> **ASSIGNED TASK**
Write out each line of the records that has "sinkAccepts" in it.

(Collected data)

───

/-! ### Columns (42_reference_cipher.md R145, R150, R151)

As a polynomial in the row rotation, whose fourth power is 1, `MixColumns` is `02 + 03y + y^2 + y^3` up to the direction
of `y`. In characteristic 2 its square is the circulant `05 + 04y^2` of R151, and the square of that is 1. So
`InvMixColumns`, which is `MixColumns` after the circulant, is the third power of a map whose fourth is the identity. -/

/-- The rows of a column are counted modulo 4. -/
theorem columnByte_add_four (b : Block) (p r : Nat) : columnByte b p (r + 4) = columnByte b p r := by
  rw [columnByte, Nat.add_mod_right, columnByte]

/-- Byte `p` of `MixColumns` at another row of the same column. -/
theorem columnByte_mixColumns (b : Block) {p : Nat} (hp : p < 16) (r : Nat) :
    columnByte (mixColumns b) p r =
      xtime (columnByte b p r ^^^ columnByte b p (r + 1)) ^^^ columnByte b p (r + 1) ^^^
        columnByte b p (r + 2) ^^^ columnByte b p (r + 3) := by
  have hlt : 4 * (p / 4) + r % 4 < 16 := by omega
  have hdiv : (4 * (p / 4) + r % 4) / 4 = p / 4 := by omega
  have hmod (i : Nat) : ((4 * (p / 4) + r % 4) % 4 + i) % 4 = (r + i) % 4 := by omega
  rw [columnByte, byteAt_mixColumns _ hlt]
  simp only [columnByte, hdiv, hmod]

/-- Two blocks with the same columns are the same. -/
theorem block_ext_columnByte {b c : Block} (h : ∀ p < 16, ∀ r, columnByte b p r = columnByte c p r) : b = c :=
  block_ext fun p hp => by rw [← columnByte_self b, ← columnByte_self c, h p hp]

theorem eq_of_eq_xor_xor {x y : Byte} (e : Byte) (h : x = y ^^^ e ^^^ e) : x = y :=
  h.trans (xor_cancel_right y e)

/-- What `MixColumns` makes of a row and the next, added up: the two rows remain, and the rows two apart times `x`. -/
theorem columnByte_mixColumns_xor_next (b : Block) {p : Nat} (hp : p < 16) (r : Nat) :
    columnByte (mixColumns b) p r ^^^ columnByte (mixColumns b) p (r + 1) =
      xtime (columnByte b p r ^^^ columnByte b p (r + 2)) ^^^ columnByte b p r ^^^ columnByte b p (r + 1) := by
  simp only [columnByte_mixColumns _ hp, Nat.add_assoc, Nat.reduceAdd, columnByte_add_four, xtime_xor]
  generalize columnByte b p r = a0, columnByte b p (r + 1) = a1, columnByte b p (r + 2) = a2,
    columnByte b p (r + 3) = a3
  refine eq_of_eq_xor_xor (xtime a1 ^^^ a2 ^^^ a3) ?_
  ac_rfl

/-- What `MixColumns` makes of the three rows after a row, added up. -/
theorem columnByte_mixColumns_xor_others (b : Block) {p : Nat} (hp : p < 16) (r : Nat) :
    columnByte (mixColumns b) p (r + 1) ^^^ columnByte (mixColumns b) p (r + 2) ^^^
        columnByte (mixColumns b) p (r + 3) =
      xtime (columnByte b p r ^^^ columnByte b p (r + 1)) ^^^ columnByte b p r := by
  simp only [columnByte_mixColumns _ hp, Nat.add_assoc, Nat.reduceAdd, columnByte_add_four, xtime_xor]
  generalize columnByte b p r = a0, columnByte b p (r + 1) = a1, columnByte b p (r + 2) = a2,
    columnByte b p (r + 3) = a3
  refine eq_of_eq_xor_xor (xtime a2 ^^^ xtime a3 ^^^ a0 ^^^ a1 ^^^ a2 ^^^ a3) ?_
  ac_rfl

───

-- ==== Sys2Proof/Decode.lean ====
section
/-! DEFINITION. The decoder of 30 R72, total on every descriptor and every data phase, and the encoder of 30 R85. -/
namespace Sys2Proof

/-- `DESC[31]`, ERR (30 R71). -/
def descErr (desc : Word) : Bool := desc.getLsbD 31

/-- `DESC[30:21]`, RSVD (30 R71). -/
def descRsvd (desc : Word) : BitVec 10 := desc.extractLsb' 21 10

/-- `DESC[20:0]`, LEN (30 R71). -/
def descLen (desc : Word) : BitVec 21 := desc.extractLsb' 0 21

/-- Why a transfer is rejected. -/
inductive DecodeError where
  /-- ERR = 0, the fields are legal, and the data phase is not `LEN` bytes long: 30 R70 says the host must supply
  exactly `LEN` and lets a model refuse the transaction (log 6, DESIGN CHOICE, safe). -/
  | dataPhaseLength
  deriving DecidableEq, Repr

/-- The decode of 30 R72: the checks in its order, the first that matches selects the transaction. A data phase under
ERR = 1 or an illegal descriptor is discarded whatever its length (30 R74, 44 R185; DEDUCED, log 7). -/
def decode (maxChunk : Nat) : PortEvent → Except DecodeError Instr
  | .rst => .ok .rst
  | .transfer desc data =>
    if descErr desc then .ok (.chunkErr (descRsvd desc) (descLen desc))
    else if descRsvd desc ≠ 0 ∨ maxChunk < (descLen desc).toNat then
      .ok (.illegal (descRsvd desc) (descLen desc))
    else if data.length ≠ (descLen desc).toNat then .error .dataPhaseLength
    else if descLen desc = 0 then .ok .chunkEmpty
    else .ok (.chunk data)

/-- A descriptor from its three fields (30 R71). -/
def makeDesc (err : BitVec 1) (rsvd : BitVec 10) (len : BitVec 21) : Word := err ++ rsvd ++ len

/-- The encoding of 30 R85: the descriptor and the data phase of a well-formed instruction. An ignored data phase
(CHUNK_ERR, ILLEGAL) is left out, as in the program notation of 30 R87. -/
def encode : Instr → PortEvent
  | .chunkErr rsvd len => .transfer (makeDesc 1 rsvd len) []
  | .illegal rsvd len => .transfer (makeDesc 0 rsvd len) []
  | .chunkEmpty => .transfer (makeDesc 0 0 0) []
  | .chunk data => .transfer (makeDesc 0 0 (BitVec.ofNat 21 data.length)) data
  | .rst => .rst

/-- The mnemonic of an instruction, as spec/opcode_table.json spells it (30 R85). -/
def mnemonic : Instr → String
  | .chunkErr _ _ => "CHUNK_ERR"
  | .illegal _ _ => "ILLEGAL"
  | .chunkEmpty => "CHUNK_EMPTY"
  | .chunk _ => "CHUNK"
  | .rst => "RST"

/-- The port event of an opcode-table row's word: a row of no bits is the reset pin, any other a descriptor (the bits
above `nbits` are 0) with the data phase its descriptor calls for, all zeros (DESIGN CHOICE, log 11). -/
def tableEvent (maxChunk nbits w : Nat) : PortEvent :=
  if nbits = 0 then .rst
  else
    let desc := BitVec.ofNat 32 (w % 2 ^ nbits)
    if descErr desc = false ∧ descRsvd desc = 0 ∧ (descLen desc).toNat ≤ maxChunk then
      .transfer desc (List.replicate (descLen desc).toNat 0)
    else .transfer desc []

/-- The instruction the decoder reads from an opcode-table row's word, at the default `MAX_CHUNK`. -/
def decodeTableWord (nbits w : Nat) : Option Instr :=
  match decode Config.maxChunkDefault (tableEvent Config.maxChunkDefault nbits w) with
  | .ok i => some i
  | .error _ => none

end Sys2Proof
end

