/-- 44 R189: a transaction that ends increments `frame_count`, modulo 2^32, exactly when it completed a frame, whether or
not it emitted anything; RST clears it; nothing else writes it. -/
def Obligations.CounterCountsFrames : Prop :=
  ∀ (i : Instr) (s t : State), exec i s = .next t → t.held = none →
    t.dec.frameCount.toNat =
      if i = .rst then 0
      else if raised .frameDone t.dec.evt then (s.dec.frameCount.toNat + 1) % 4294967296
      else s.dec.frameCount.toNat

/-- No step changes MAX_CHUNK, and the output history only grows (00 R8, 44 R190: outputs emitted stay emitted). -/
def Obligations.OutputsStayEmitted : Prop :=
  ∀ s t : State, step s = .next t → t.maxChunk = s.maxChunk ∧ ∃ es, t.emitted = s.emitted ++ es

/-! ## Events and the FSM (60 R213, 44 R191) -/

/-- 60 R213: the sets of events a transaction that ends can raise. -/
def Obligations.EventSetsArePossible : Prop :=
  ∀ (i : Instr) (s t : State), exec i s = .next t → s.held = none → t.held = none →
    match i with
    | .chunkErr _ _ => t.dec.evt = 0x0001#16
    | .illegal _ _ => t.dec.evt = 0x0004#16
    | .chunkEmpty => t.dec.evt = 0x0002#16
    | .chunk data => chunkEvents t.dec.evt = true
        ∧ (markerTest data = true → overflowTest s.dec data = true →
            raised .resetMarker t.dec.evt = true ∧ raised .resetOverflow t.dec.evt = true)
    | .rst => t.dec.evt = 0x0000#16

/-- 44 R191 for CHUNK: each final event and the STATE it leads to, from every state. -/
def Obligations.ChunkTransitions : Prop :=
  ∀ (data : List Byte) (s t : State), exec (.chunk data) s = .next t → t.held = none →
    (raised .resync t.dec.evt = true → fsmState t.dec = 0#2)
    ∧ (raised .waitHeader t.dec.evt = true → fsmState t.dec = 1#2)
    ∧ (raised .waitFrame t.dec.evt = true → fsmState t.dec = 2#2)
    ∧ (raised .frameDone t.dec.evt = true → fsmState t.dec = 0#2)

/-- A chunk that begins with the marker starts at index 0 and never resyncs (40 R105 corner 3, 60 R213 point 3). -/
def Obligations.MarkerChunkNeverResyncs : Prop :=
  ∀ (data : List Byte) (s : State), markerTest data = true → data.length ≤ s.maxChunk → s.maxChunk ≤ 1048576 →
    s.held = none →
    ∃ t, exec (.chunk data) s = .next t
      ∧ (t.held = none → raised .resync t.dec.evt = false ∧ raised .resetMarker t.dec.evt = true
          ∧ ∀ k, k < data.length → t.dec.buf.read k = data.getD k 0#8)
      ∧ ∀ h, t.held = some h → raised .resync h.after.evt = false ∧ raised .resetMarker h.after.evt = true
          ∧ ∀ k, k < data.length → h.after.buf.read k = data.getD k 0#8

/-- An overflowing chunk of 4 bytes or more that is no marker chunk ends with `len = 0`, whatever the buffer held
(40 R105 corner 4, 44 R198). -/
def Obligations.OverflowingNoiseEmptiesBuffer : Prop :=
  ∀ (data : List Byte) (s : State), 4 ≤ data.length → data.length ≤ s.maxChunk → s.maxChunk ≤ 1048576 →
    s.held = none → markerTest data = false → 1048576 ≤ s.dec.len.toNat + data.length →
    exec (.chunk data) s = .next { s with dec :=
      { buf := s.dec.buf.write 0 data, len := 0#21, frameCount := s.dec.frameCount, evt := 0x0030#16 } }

───

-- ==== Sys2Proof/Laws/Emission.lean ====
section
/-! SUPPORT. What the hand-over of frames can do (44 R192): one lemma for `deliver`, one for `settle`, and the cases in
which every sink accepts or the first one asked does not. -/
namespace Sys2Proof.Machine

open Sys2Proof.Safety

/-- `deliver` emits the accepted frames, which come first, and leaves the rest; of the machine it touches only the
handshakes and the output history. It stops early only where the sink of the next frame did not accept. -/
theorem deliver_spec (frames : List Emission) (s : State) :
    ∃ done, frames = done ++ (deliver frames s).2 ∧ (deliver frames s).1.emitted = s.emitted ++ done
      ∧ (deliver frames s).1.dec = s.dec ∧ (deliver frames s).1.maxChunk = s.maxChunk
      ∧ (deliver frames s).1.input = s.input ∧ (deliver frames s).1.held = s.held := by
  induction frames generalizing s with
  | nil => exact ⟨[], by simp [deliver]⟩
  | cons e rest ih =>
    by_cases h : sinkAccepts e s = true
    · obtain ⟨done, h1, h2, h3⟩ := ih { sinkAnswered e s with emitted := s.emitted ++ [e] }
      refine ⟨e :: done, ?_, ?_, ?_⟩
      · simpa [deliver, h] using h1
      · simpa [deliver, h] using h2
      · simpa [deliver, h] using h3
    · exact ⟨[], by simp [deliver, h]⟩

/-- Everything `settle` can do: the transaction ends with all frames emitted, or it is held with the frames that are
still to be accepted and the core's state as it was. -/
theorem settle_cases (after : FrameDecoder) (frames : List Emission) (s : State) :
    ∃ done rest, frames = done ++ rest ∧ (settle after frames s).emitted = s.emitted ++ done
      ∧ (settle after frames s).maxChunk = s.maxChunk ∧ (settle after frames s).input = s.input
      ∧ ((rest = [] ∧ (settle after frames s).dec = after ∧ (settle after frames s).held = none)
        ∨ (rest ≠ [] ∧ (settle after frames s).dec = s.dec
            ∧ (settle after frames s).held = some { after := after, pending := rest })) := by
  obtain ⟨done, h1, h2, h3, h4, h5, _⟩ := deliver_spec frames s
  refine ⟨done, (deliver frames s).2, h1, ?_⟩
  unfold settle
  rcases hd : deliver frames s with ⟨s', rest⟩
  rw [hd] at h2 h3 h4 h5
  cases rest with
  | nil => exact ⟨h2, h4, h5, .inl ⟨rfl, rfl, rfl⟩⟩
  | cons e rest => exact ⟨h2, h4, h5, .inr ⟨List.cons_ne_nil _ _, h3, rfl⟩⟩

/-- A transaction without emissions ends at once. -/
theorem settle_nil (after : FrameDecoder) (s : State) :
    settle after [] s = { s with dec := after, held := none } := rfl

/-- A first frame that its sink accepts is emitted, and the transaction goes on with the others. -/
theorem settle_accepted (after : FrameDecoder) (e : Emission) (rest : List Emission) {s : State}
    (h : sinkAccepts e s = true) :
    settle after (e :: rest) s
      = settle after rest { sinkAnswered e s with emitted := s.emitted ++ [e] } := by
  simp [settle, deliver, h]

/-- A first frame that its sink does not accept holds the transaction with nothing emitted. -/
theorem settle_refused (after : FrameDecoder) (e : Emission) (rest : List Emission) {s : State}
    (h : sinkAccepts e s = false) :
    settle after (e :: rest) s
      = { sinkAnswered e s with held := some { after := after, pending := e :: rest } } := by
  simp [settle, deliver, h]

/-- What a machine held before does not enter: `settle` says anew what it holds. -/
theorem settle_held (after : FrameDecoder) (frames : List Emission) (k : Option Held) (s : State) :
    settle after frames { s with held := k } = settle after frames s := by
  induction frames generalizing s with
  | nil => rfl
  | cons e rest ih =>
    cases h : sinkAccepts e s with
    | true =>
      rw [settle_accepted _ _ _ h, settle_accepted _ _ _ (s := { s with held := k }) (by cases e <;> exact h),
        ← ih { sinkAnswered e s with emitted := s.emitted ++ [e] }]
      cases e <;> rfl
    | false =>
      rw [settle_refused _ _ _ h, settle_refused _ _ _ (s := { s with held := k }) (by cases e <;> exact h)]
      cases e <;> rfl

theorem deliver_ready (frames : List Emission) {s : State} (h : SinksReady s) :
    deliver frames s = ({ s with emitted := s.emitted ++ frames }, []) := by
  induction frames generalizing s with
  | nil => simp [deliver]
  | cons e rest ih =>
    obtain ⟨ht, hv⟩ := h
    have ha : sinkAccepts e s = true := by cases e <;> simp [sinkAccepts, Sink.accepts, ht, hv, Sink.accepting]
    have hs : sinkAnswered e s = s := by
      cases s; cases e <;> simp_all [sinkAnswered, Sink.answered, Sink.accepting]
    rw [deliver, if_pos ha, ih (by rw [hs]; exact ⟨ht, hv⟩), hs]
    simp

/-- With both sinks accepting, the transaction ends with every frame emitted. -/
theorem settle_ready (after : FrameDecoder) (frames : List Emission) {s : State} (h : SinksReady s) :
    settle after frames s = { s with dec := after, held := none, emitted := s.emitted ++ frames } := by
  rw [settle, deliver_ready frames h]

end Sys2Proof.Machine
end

───

> **ANSWER TO THE PROBLEM**
    by_cases h : sinkAccepts e s = true
    (h : sinkAccepts e s = true) :
    (h : sinkAccepts e s = false) :
    cases h : sinkAccepts e s with
    have ha : sinkAccepts e s = true := by cases e <;> simp [sinkAccepts, Sink.accepts, ht, hv, Sink.accepting]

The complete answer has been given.